- _WORK TO COMPLETE_: Gather each line in the entries that includes the string "bfixed".

-- DATA PROVIDED follows --

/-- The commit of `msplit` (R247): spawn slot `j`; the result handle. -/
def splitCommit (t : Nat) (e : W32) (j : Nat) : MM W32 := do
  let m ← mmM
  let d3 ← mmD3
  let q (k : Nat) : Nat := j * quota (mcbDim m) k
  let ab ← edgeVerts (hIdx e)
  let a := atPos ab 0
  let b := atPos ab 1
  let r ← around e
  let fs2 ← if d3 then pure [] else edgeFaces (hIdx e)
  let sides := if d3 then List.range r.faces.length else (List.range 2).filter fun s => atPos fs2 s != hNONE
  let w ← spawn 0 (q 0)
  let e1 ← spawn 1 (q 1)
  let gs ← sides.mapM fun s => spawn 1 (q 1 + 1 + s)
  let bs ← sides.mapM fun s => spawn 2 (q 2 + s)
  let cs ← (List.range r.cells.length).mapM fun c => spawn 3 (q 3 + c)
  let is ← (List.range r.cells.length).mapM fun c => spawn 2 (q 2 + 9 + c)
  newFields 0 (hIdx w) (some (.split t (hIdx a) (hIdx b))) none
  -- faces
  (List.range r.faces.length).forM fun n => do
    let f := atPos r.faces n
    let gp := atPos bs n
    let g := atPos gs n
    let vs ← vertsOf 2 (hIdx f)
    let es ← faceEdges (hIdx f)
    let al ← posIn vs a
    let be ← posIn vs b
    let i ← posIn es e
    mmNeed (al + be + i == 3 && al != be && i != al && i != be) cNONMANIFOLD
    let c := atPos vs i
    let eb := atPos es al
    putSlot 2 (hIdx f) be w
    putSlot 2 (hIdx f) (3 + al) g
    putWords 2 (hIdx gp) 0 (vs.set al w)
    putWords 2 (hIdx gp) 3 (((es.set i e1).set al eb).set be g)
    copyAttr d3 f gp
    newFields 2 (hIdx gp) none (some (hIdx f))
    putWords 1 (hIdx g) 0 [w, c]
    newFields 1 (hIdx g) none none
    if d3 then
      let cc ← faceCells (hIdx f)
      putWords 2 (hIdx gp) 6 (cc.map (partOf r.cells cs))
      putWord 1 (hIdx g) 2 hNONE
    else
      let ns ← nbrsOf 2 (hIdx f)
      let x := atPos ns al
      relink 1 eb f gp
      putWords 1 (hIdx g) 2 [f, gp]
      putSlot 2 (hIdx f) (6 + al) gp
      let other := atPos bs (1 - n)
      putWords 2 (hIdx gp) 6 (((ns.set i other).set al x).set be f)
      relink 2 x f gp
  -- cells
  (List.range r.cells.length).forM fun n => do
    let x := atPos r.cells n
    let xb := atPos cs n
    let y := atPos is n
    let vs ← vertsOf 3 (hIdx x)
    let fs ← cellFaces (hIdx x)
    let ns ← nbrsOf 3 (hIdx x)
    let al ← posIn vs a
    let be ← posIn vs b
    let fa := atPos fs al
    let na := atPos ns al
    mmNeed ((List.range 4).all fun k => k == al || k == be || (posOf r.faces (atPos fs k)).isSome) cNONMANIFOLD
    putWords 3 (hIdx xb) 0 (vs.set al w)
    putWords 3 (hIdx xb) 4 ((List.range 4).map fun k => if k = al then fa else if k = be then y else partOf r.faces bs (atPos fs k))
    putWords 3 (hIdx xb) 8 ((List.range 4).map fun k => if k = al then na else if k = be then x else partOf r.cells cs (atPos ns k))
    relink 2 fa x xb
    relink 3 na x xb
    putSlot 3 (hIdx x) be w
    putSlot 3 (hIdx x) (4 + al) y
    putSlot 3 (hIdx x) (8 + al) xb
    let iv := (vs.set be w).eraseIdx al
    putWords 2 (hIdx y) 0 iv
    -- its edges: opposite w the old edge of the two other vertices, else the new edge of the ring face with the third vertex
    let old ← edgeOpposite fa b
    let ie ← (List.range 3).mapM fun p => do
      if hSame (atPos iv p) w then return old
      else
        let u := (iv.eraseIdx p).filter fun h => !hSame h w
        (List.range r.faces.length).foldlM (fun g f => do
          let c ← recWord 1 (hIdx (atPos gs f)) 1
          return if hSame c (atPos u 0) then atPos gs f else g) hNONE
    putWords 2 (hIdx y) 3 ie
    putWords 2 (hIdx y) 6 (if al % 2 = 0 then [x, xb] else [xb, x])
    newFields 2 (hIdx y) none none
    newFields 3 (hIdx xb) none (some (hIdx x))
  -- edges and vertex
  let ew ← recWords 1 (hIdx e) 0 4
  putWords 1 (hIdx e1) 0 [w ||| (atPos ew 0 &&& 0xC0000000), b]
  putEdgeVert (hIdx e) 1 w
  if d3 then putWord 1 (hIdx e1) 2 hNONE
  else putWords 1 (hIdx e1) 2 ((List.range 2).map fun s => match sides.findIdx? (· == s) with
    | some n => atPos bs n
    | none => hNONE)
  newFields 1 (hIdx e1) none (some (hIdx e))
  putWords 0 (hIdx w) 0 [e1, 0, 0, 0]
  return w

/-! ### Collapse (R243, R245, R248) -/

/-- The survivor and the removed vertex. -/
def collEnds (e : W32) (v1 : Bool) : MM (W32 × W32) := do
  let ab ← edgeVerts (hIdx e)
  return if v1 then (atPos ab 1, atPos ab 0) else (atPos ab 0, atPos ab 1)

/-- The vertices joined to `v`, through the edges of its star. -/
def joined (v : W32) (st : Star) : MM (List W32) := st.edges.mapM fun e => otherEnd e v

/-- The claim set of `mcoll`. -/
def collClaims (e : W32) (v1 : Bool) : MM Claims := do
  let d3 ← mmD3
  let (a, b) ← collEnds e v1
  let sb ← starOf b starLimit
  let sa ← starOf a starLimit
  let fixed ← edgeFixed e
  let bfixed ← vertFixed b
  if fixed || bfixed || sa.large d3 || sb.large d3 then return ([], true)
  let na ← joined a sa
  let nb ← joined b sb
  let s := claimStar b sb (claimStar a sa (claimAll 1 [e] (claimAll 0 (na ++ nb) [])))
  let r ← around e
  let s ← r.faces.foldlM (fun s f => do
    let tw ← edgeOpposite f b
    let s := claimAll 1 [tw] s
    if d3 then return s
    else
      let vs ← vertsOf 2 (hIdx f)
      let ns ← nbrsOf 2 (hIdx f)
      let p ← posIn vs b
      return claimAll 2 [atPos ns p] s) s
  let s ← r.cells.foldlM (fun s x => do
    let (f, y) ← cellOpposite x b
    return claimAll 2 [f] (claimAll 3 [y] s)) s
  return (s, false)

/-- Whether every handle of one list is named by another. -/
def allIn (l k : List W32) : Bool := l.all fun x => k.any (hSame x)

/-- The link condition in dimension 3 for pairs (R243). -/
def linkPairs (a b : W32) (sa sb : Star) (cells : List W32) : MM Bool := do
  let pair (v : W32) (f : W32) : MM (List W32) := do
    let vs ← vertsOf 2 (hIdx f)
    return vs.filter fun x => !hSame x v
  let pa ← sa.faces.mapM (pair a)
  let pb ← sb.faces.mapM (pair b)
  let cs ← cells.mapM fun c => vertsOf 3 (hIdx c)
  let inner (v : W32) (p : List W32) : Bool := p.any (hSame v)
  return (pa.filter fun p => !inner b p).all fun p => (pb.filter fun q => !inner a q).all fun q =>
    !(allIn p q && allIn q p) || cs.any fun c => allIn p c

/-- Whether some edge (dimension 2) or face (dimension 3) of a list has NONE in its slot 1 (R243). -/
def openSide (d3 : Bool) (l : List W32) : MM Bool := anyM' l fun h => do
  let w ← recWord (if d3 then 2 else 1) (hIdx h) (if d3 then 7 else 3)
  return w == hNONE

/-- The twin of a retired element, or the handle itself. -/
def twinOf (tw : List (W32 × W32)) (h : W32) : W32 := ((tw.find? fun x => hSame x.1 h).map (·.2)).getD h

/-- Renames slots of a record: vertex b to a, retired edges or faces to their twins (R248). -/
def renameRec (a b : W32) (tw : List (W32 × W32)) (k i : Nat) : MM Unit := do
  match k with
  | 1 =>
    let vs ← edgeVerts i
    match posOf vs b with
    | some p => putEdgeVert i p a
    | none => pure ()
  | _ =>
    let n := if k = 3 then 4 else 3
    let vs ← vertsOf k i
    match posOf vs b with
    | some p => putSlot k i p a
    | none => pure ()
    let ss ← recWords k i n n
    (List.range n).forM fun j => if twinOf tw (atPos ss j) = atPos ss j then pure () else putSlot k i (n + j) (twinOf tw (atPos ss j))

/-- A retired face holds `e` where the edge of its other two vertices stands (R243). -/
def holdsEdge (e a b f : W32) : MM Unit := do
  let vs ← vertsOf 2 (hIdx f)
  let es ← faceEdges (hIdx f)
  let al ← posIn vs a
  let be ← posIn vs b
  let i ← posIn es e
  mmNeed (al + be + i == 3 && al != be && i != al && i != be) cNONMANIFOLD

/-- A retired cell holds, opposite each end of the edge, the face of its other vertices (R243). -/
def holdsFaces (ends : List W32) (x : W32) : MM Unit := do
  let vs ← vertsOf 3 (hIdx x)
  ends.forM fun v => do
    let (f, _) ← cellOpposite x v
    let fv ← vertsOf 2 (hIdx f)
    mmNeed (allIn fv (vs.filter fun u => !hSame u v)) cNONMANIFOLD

-- DATA PROVIDED concluded --

- _YOUR RESPONSE_:
  let bfixed ← vertFixed b
  if fixed || bfixed || sa.large d3 || sb.large d3 then return ([], true)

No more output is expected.